WHAT YOU HAVE TO DO: For the entries that follow, say how many lines hold the string "hasPartner", with nothing else in the reply.
═══ EXTRACTED INFORMATION
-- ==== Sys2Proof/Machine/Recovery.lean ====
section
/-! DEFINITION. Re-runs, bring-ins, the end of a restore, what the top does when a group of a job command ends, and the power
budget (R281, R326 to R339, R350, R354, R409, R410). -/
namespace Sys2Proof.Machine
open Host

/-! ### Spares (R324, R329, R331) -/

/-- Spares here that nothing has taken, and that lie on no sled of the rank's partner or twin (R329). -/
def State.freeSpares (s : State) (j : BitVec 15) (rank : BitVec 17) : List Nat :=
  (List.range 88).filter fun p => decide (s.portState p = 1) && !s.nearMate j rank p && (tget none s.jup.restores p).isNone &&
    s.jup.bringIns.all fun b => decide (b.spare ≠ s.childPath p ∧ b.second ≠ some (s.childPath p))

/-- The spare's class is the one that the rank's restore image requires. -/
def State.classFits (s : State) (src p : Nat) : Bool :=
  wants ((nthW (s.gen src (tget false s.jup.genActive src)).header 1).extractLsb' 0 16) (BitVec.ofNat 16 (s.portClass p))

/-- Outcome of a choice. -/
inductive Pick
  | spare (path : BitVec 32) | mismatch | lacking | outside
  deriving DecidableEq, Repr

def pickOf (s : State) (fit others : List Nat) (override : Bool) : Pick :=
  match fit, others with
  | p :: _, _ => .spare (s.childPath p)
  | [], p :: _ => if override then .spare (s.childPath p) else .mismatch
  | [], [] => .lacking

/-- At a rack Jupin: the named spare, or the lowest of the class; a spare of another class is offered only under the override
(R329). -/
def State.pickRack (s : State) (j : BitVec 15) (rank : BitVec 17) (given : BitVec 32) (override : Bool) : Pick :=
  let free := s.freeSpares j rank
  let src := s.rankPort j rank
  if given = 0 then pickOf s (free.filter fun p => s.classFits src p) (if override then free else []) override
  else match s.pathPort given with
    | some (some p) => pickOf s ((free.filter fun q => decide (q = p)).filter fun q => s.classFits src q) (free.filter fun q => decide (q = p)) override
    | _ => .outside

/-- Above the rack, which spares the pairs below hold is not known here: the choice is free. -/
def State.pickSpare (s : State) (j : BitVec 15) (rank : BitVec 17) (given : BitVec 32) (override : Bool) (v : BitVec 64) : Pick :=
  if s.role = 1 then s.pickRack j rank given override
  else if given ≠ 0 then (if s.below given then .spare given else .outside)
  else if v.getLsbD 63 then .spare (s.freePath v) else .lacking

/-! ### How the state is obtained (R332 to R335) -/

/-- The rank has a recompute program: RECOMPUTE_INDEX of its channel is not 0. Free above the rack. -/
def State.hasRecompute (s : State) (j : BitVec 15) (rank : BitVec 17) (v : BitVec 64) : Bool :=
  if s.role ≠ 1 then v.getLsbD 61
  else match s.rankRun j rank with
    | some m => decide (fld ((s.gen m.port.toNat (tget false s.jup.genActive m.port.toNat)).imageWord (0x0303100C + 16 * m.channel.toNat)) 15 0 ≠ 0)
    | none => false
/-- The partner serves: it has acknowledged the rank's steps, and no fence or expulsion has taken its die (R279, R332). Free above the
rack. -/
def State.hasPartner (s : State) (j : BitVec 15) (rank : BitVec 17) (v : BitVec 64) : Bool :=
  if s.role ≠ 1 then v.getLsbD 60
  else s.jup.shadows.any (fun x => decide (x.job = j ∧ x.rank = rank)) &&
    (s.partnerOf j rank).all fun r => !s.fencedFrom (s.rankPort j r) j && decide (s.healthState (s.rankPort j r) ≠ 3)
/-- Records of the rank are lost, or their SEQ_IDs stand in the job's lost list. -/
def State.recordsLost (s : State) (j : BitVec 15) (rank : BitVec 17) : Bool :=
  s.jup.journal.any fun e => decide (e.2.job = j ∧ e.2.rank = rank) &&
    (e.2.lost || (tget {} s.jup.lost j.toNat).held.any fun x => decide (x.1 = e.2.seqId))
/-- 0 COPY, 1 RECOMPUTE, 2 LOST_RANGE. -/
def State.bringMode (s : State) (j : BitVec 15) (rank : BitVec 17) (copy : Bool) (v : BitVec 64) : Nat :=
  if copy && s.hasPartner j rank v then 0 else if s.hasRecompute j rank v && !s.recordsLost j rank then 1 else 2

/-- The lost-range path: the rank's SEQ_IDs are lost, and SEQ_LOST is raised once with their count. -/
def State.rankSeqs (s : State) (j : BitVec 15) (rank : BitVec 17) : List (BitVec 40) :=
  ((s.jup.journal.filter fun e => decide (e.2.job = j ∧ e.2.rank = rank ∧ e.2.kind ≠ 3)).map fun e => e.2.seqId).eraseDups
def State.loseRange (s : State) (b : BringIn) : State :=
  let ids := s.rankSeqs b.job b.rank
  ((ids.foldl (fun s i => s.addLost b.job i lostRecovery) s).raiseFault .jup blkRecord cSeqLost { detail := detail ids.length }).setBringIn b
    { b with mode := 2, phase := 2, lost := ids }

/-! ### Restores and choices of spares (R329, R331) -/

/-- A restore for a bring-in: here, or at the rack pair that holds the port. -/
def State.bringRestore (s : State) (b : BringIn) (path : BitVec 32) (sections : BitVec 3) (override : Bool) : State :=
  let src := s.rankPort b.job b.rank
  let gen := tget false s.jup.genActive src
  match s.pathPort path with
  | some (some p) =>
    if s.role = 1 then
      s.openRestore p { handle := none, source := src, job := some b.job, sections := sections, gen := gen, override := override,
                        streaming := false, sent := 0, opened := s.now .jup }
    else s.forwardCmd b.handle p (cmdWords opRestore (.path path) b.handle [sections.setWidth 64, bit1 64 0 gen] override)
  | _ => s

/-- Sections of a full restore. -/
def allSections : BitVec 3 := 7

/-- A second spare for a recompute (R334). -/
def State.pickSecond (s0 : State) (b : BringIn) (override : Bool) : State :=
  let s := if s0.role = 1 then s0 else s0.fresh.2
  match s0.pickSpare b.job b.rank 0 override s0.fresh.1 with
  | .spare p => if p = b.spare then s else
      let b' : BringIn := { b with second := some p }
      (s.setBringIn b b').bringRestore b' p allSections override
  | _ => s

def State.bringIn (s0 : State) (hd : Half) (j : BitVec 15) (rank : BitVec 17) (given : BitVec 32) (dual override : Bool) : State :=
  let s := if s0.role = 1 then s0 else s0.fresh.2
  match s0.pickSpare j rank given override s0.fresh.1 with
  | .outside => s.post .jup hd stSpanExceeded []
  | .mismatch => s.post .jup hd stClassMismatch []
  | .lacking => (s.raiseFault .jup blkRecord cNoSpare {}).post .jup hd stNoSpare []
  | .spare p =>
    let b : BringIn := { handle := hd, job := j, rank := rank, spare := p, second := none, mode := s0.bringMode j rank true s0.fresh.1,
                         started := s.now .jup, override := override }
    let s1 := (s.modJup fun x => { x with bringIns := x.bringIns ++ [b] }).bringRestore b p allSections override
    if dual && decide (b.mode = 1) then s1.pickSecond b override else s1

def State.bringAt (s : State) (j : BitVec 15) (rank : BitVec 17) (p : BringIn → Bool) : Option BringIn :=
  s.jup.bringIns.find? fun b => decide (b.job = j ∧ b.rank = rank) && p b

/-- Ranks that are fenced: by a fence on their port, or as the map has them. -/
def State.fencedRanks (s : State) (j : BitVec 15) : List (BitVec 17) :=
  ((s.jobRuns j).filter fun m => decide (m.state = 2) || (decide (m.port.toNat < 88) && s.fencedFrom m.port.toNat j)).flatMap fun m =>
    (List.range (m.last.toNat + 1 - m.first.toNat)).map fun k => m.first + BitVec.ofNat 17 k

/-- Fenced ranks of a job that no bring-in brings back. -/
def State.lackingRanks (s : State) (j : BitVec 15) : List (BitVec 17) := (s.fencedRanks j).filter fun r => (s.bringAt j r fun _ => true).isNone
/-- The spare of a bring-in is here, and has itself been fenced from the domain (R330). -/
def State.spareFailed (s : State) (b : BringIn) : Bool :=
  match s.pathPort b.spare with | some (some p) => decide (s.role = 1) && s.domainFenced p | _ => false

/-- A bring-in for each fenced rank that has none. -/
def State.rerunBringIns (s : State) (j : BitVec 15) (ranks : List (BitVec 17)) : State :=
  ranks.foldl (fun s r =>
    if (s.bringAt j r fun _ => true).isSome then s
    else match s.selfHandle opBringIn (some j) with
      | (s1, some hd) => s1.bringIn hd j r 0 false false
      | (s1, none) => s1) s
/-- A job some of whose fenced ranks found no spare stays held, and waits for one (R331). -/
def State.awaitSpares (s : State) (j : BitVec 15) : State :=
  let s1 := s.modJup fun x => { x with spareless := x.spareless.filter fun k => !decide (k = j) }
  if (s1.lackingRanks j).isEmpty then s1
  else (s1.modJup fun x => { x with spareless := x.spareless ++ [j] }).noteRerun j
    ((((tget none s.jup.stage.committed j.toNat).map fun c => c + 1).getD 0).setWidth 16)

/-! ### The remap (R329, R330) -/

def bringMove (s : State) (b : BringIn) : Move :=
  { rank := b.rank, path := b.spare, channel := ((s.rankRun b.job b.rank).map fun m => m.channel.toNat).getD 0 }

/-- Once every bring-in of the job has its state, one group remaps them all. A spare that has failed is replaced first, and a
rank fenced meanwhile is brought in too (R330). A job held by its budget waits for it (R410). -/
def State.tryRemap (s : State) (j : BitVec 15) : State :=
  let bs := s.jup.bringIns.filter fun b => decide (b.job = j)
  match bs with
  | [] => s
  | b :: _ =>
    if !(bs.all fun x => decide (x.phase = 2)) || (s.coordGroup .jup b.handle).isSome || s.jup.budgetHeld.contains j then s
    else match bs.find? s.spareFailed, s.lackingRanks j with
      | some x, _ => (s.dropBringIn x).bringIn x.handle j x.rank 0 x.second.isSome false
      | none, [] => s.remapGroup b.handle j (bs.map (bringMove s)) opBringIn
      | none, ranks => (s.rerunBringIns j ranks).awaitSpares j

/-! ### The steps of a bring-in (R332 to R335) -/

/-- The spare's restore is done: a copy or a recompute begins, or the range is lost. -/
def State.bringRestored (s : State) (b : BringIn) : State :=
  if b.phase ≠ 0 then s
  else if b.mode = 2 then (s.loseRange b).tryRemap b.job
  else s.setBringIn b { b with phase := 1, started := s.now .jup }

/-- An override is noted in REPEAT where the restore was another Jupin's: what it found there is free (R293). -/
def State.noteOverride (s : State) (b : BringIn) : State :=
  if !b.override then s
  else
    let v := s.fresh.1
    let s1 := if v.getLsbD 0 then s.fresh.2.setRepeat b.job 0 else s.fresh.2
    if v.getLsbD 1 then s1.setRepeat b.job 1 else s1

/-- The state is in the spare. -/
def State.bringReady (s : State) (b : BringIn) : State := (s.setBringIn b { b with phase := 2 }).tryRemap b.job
══════
═══ EXTRACTED INFORMATION
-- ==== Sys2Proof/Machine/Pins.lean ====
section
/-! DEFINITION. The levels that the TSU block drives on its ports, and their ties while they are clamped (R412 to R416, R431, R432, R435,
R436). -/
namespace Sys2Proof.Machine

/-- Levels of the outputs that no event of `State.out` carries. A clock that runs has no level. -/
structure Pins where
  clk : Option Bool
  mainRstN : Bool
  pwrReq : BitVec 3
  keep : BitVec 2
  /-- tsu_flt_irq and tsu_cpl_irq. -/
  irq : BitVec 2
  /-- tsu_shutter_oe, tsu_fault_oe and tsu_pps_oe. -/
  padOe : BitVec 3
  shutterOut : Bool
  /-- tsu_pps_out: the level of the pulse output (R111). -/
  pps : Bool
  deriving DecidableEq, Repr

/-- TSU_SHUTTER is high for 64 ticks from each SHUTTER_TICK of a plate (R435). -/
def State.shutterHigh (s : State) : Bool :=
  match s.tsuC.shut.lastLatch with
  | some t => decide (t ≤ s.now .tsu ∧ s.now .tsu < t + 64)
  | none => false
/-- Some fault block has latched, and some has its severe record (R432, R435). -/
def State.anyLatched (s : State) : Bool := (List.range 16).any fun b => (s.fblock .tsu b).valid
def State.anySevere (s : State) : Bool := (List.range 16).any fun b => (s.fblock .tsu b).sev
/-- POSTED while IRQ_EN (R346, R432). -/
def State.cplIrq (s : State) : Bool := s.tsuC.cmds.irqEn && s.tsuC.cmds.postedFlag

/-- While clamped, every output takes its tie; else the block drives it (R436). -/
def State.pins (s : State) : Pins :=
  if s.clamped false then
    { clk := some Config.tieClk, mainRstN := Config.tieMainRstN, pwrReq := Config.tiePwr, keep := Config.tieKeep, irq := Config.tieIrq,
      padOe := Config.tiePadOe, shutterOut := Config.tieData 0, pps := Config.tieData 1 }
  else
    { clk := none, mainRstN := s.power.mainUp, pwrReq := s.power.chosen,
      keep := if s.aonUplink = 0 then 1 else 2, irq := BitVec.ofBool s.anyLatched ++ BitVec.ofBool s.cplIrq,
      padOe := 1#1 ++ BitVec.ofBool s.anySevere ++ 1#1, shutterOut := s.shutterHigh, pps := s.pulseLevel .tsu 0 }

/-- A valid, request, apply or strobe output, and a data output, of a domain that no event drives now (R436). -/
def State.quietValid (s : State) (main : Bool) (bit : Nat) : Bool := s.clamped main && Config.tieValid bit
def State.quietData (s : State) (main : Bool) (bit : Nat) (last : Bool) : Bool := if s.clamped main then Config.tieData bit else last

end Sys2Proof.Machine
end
══════
WORKED SOLUTION: 2